Once the target pod is ready to be attached, you will need an image with the required tools. One example is the lightrun-platform/koolkits/koolkit-jvm image, which contains a JVM-based toolset for debugging Java applications:

kubectl debug -it -n <namespace> <pod> --image=lightruncom/koolkits:jvm --target=nessie --share-processes

See the JVM KoolKits page for more information. Beware that the image is quite large, so it may take some time to download.

A few preliminary commands may need to be executed prior to be able to use the tools, for example if users and groups don’t match: the Nessie process runs as UID 10000 and GID 10001 by default, while in many debug containers, the running user is root (UID 0). If that is the case, you won’t be able to attach to the Nessie JVM. You can solve the problem by creating a new user with the same UID and GID as the Nessie process. In the case of JVM KoolKits, you also need to copy a few files before switching to the new user; here is the whole snippet to run:

addgroup --gid 10001 debug
adduser --home /home/debug --uid 10000 --gid 10001 --disabled-password --gecos "" debug
cp -Rf /root/.sdkman/ /home/debug/ && chown -R 10000:10001 /home/debug/.sdkman
cp /root/.bashrc /home/debug/ && chown 10000:10001 /home/debug/.bashrc 
su - debug

After running the above commands, you should be able to use jps, jcmd, jmap, etc. as well as other tools like jfr (Java Flight Recorder), etc. For example, you can use JFR to record a profile for 30 seconds:

jcmd 1 JFR.start duration=30s filename=/tmp/profile.jfr

Note that the profile will be saved in the Nessie container, not the debug container. You can copy it to your local machine with kubectl cp:

kubectl cp -n <namespace> <pod>:/tmp/profile.jfr profile.jfr

Remote debugging¶

If the above doesn’t help, you can also enable remote debugging, by attaching to the Nessie pod with a remote debugger.

Again, this will require restarting the Nessie pod with some extra JVM options. The most useful option to add is the -agentlib:jdwp JVM option, which enables the Java Debug Wire Protocol (JDWP).

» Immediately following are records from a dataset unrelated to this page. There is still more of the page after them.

/-- Settles O57: `SendData` may change three parts of the peer; `ReadData` the scratch buffer and its count. -/
theorem frameDataTransfers : Obligations.FrameDataTransfers := by
  intro s t payload b n
  refine ⟨fun h => ?_, fun i hmem h => ?_⟩
  · have hframe : Frame .send s t := exec_frame h
    exact ⟨hframe.keepsScratch rfl, hframe.keepsBoot rfl, hframe.rfOn rfl, exec_keepsRest h,
      hframe.keepsRegistersBut fun _ hx => by simpa [May.send, BitVec.toNat_eq] using hx, hframe.keepsEeprom rfl,
      hframe.keepsReceive rfl, hframe.keepsProfile rfl, hframe.keepsCommand rfl⟩
  · have hi : i = .readData n ∨ i = .cmdReadData n := by simpa using hmem
    have hframe : Frame .fetch s t := by
      rcases hi with rfl | rfl <;> exact exec_frame h
    obtain ⟨hok, htimeout, hvalid⟩ := exec_readData_counts hi h
    exact ⟨exec_readData_keepsFrom hi h, hok, htimeout, hvalid, hframe.keepsBoot rfl, hframe.rfOn rfl, exec_keepsRest h,
      hframe.keepsRegistersBut fun _ _ => rfl, hframe.keepsEeprom rfl, hframe.keepsTransmit rfl, hframe.keepsProfile rfl,
      hframe.keepsCommand rfl⟩

/-! ## The field, Reset, and the tag commands -/

/-- Settles O58: what the RF operations may change beside the field. -/
theorem frameRfOperations : Obligations.FrameRfOperations := by
  intro s t i hmem h
  have hframe : Frame (mayOf i) s t := exec_frame h
  have hrest := exec_keepsRest h
  simp only [List.mem_cons, List.not_mem_nil, or_false] at hmem
  rcases hmem with rfl | rfl | rfl
  iterate 2
    exact ⟨hframe.keepsScratch rfl, hframe.keepsBoot rfl, hrest, hframe.keepsEeprom rfl, hframe.keepsTransmit rfl,
      hframe.keepsReceive rfl, hframe.keepsRegistersBut fun _ hx => by simpa [mayOf, BitVec.toNat_eq] using hx,
      fun _ => hframe.keepsProfile rfl⟩
  · exact ⟨hframe.keepsScratch rfl, hframe.keepsBoot rfl, hrest, hframe.keepsEeprom rfl, hframe.keepsTransmit rfl,
      hframe.keepsReceive rfl, hframe.keepsRegistersBut fun _ hx => by simpa [mayOf, BitVec.toNat_eq] using hx,
      fun h => absurd rfl h⟩

/-- What `Reset` leaves of the record: the field dropped; and `initialized` as it was, if it ends early (R205, R312). -/
theorem resetPeer_record (s : State) :
    Proc.Holds resetPeer s (fun _ t => t.rfOn = false ∧ t.delivered = s.delivered)
      fun _ t => t.rfOn = false ∧ t.initialized = s.initialized := by
  rw [resetPeer_eq, holds_update_bind, holds_current_bind]
  refine (runs_waitIrq (G := False) (may := .register 2) (s := s.pulsed) .idle s.pulsed.params.resetPollLimit ⟨rfl, rfl⟩
    nofun (Nat.le_max_right _ _)).seq' (fun _ _ h => ⟨h.1.rfOn rfl, h.1.initialized rfl⟩) fun _ u hu => ?_
  refine (runs_clearIrqStatus (G := False) (may := .register 2) (s := u) clearAllMask ⟨rfl, rfl⟩ nofun).seq'
    (fun _ _ h => ?_) fun _ v hv => ?_
  · obtain ⟨heff, -⟩ := hu
    exact ⟨(h.1.rfOn rfl).trans (heff.rfOn rfl), (h.1.initialized rfl).trans (heff.initialized rfl)⟩
  · obtain ⟨heff, -⟩ := hu
    exact ⟨(hv.1.rfOn rfl).trans (heff.rfOn rfl), hv.1.delivered.trans heff.delivered⟩

/-- Settles O59: what `Reset` may change, the pulse of the line, and the record that it leaves. -/
theorem frameReset : Obligations.FrameReset := by
  intro s t h
  have hframe : Frame (mayOf .reset) s t := exec_frame h
  have hrecord : t.rfOn = false ∧ (t.initialized ≠ s.initialized → t.delivered = s.delivered ++ [.ok .unit]) := by
    refine runOperation_ends (g := .cold) (body := returningUnit resetPeer) h
      (R := fun t => t.rfOn = false ∧ (t.initialized ≠ s.initialized → t.delivered = s.delivered ++ [.ok .unit]))
      (fun f hf => by rw [entryFault_cold] at hf; cases hf)
      ((resetPeer_record (s.goto .op)).seq' (fun e u hu => ?_) fun _ u hu => holds_pure.2 ⟨hu.1, fun _ => ?_⟩)
    · exact ⟨((frame_stopped e).rfOn rfl).trans hu.1,
        fun hne => absurd (((frame_stopped e).initialized rfl).trans hu.2) hne⟩
    · exact congrArg (· ++ [.ok .unit]) hu.2
  exact ⟨hframe.keepsScratch rfl, exec_keepsRest h, hframe.keepsEeprom rfl, (exec_reset_pulses h).2, hrecord⟩

/-- Settles O60: every tag command may change what the sequencer may. -/
theorem frameTagCommands : Obligations.FrameTagCommands := by
  intro s t i req hreq h
  have hmay : mayOf i = .tag := by
    cases i with
    | tagInventory | tagReadSingleBlock | tagWriteSingleBlock | tagGetSystemInfo | inventory | readBlock | writeBlock
      | getSysinfo => rfl
    | _ => cases hreq
  have hframe : Frame .tag s t := hmay ▸ exec_frame h
  exact ⟨hframe.keepsBoot rfl, hframe.rfOn rfl, exec_keepsRest h,
    hframe.keepsRegistersBut fun _ hx => by simpa [May.tag, BitVec.toNat_eq, and_assoc] using hx, hframe.keepsEeprom rfl,
    hframe.keepsProfile rfl, hframe.keepsCommand rfl⟩

end Sys2Proof.Machine
end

This can be done more easily done by simply setting the JAVA_DEBUG and JAVA_DEBUG_PORT environment variables in the deployment spec:

kubectl set env -n <namespace> deployment <deployment> JAVA_DEBUG="true" JAVA_DEBUG_PORT="*:5005"

Once the pod is ready to be debugged, you must forward the 5005 port to your local machine:

kubectl port-forward -n <namespace> <pod> 5005:5005

Then you can attach to the Nessie server with your favorite IDE or command-line debugger.

Tip

If you are using IntelliJ IDEA, you should create a new “Remote JVM Debug” run configuration. Using the “Attach to process…” option will not work, since it only supports attaching to local JVM processes.